Пройдя часть улицы, Персоннета свернул направо, к мосту Лежандра, подвешенному на чугунных крестообразных конструкциях над железной дорогой. Когда он достиг середины моста, внизу показался коротенький состав из четырех вагонов, курсирующий между Руаном и Парижем; серебристые вагончики, похожие на игрушечный поезд, бодро катили по рельсам с северо-запада на юго-восток. Поскольку Персоннета шел по мосту в направлении с юго-запада на северо-восток, маршруты человека и состава скрестились под прямым углом, и на какую-то долю секунды мужчина на мосту оказался точно над сидевшей в поезде женщиной, которую он только что взялся разыскивать.

После дискуссии с Бельяром Глория быстро организовала свой отъезд. Список необходимых дел. Уборка в доме, чистка раковины после краба и казнь кролика — это все утром.

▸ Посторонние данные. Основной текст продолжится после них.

-- ==== Sys2Proof/Machine/Alu.lean ====
section
/-! DEFINITION. ADD, AND and NOT (spec/41_alu.md R90 to R95). -/

namespace Sys2Proof.Machine

/-- `x[DR] <- v; setcc(x[DR])`: how every flag-setting instruction ends (spec/10_state.md R23). -/
def writeResult (dr : Reg) (v : Word) (s : State) : State := (s.setReg dr v).setcc v

/-- R91. -/
def execAddReg (dr sr1 sr2 : Reg) (s : State) : Answer :=
  .next (writeResult dr (s.getReg sr1 + s.getReg sr2) s)

/-- R92. -/
def execAddImm (dr sr1 : Reg) (imm : BitVec 5) (s : State) : Answer :=
  .next (writeResult dr (s.getReg sr1 + sext imm) s)

/-- R93. -/
def execAndReg (dr sr1 sr2 : Reg) (s : State) : Answer :=
  .next (writeResult dr (s.getReg sr1 &&& s.getReg sr2) s)

/-- R94. -/
def execAndImm (dr sr1 : Reg) (imm : BitVec 5) (s : State) : Answer :=
  .next (writeResult dr (s.getReg sr1 &&& sext imm) s)

/-- R95. -/
def execNot (dr sr : Reg) (s : State) : Answer :=
  .next (writeResult dr (~~~ s.getReg sr) s)

end Sys2Proof.Machine
end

Днем — неудачная попытка рассортировать одежду и прочие вещи, которые она в конце концов просто запихнула в полиэтиленовый мешок и выставила за ворота к мусорному ящику. Короткая записка домовладельцу с приложением чека и двух связок ключей — это нужно будет отослать по почте. Покупка бутылки коньяка. Приготовление кролика «маренго» — под томатно-грибным соусом.

На следующий день она села на самый первый поезд, идущий в Руан, а там на автобус, который доставил ее в руанский пригород, где в бывшем монастыре размещался дом престарелых. После нескольких минут ожидания в коридоре показался старик под руку с сиделкой, чистенько одетый, свежий как огурчик. Глория обняла и поцеловала его.

— Мадемуазель, вы совершенно очаровательны, — воскликнул старик, — но, насколько я помню, мы с вами незнакомы. — Сиделка за его спиной сочувственно покачала головой сверху вниз.

— Смотри, папа, — сказала Глория, — я принесла тебе коньяк.

Сиделка за его спиной отрицательно покачала головой справа налево.

— Вы бесконечно любезны, — взволнованно произнес старик, — но я очень боюсь, что его у меня конфискуют.